* _Study material_:
————
-- ==== Sys2Proof/Machine/FusionOps.lean ====
section
/-! DEFINITION. Fusion: measurements, prediction, gating, the assignment solver, updates (R214 to R238). -/

namespace Sys2Proof.Machine

/-! ## Homographies (R217) -/

/-- Entry i of a homography, in the order h00 to h22. -/
def Hom.at_ (h : Hom) (i : Nat) : Int := (h.h[i]?).getD 0

/-- The denominator of the map. -/
def Hom.dn (h : Hom) (x y : Int) : Int := h.at_ 6 * x + h.at_ 7 * y + h.at_ 8

/-- F_CD and F_MD of a point in Q12.4 pixels; none without a frame position. -/
def Hom.map (h : Hom) (x y : Int) : Option (Int × Int) :=
  let dn := h.dn x y
  if 0 < dn then
    some (rnd (h.at_ 0 * x + h.at_ 1 * y + h.at_ 2) dn, rnd (h.at_ 3 * x + h.at_ 4 * y + h.at_ 5) dn)
  else none

/-- The smallest and largest of a list of integers. -/
def rangeOf : List Int → Option (Int × Int)
  | [] => none
  | v :: r => some (r.foldl min v, r.foldl max v)

/-- The extent of a curd's four corners: F_CD and F_MD ranges (R221, R243); none where a corner has no frame position. -/
def Hom.box (h : Hom) (c : Curd) : Option ((Int × Int) × (Int × Int)) :=
  let x0 : Int := 16 * c.xMin
  let x1 : Int := 16 * (c.xMax + 1)
  let y0 : Int := 16 * c.yMin
  let y1 : Int := 16 * (c.yMax + 1)
  let l := [h.map x0 y0, h.map x1 y0, h.map x0 y1, h.map x1 y1]
  if l.any (·.isNone) then none
  else
    match rangeOf (l.filterMap fun v => v.map Prod.fst), rangeOf (l.filterMap fun v => v.map Prod.snd) with
    | some a, some b => some (a, b)
    | _, _ => none

/-- LEN_MD and WID_CD of a curd (R221). -/
def Hom.size (h : Hom) (c : Curd) : Option (Nat × Nat) :=
  (h.box c).map fun b => ((b.2.2 - b.2.1).toNat, (b.1.2 - b.1.1).toNat)

/-! ## Measurements (R220, R223, R224) -/

/-- A measurement of a tick. -/
structure Meas where
  fn : Fin 8
  ext : Bool
  /-- the curd's port and INDEX, or 0 and the place among the tick's external measurements -/
  port : Nat
  idx : Nat
  md : Int
  cd : Int
  /-- V_m (R230) -/
  var : Nat
  /-- class and the weight it adds to the histogram (R231, R237) -/
  cls : Option (Nat × Nat)
  /-- its earliest source stamp (R225) -/
  stamp : Int
  size : Option (Nat × Nat)
  coarse : Bool := false
  stale : Bool := false
  /-- its port was in warm-up (R254) -/
  warming : Bool := false
  edge : Bool := false
  replayed : Bool := false
  /-- its classification was abandoned (R232) -/
  lost : Bool := false
  /-- the overflow curd: it takes no part in gating (R232, R243) -/
  excess : Bool := false
  /-- it may start a comet (R224, R247) -/
  spawn : Bool := true
  beyond : Bool := false
  /-- the comet it names, or 0 (R224) -/
  cid : Nat := 0
deriving DecidableEq, Repr

/-- What measuring a curd gives: no web position, no frame position, or a measurement. -/
inductive MeasRes where
  | noMd | noCal | ok (x : Meas)
deriving DecidableEq, Repr

/-- TOP and 64 + MARGIN of a curd's result (R124, R237). -/
def curdClass (c : Curd) : Option (Nat × Nat) :=
  c.score.map fun s => (topScore s.1 none, 64 + marginOf s.1)

namespace Mach

/-- E of the interpolation point a of MD_enc at t (R204, R225). -/
def mdStamp (m : Mach) (n : Fin 4) (t : Int) : Int :=
  let e := m.enc.get n
  match e.caps.find? fun c => match c.mark with | some (a, b) => decide (a < t) && decide (t < b) | none => false with
  | some c => c.e
  | none => ((((pointsOf e.caps.reverse 0 none []).filter fun x => decide (x.e ≤ t)).getLast?).map (·.e)).getD t

/-- A curd beyond an enabled boundary, on the neighbour's side (R247). -/
def beyondBound (m : Mach) (cd : Int) : Bool :=
  (m.on R.FUS_CTRL_HO_L && decide (cd < m.gi R.FUS_BOUND_L)) || (m.on R.FUS_CTRL_HO_R && decide (m.gi R.FUS_BOUND_R < cd))

/-- The measurement of a curd of tick n with T_valid `tv` (R220, R221, R225); `mdv` is MD_enc(T_valid). -/
def measure (n : Nat) (tv : Int) (mdv : Int) (p : Fin 16) (c : Curd) (m : Mach) : MeasRes × Mach :=
  let hom := (m.fus.homs.get p).at_ n
  let flow := decide (0 < c.flowN)
  let tm := c.start + c.tMean
  let (em, m1) : Option Int × Mach := if flow then (some mdv, m) else
    match m.mdAsk m.webEnc tm with
    | (.ok v, t) => (some v, t)
    | (_, t) => (none, t)
  let dt := tv - tm
  let x : Int := if flow then c.cx + rnd (c.vx * dt) 16000000 else c.cx
  let y : Int := if flow then c.cy + rnd (c.vy * dt) 16000000 else c.cy
  match hom.map x y with
  | none => (.noCal, m1)
  | some (fcd, fmd) =>
    match em with
    | none => (.noMd, m1)
    | some e =>
      let g := ((m1.acct? n).map (·.graceFrom)).getD tv
      let bm := m1.vibAt p true tv g
      let bc := m1.vibAt p false tv g
      let off := fun (b : Option (Int × Int × Bool)) => (b.map (·.1)).getD 0
      let stamps := [some (c.start + c.tFirst), some (m1.mdStamp m1.webEnc (if flow then tv else tm)), bm.map (·.2.1), bc.map (·.2.1)].filterMap id
      let cd := fcd + off bc
      (.ok { fn := m1.own.port.get p, ext := false, port := p.1, idx := c.index, md := e - fmd - off bm, cd := cd,
             var := m1.g (R.FUS_P_NOISE p), cls := curdClass c, stamp := (stamps.min?).getD tv, size := hom.size c,
             coarse := c.coarse || c.unchecked, stale := [bm, bc].any fun b => (b.map (·.2.2)).getD false,
             edge := (c.score.map (·.2.1)).getD false, replayed := (c.score.map (·.2.2)).getD false, lost := c.abandoned,
             warming := ((m1.acct? n).map fun a => a.warm p.1).getD false,
             beyond := m1.beyondBound cd }, m1)

/-- The curds of a tick in (port, INDEX) order. -/
def curdsOfTick (m : Mach) (n : Nat) : List (Fin 16 × Curd) :=
  (List.finRange 16).flatMap fun (p : Fin 16) => ((m.fe.get p).curds.filter (·.tn == n)).map fun c => (p, c)

/-- The measurements of a tick's curds; those without a position are counted (R216, R219, R243). -/
def measureAll (n : Nat) (tv : Int) (mdv : Option Int) (m : Mach) : List Meas × Mach :=
  (m.curdsOfTick n).foldl (fun (s : List Meas × Mach) x =>
    let t := s.2.inc R.FUS_CURDS_IN
    match mdv with
    | none => (s.1, (t.inc R.FUS_NO_MD).addBad n x.1 5)
    | some v =>
      match t.measure n tv v x.1 x.2 with
      | (.ok y, u) => (s.1 ++ [{ y with excess := x.2.overflow }], u)
      | (.noCal, u) => (s.1, u.inc R.FUS_NO_CAL)
      | (.noMd, u) => (s.1, (u.inc R.FUS_NO_MD).addBad n x.1 5)) ([], m)

/-- A curd without flow waits for MD at its mean time (R204, R220). -/
def curdMdWaits (m : Mach) (n : Nat) : Bool :=
  (m.curdsOfTick n).any fun x => x.2.flowN == 0 && m.mdAt m.webEnc (x.2.start + x.2.tMean) == .notYet

/-- The external measurements that join the fusion of the tick that ends at `tv` (R223). -/
def extJoin (tv : Int) (x : ExtWait) : Bool := match x.late with | some t => decide (t < tv) | none => decide (x.ts < tv)

/-- The measurement of an EXT_MEAS, the i-th of its tick. -/
def extMeas (i : Nat) (x : ExtWait) : Meas :=
  { fn := x.fn, ext := true, port := 0, idx := i, md := x.md, cd := x.cd, var := x.var, cls := x.cls.map fun k => (k, 128), stamp := x.ts,
    size := none, spawn := x.spawn, cid := x.cid }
————
* _Work task_: If a line in the material above contains the word "excess", copy it.

* _Your solution_:
  excess : Bool := false
      | (.ok y, u) => (s.1 ++ [{ y with excess := x.2.overflow }], u)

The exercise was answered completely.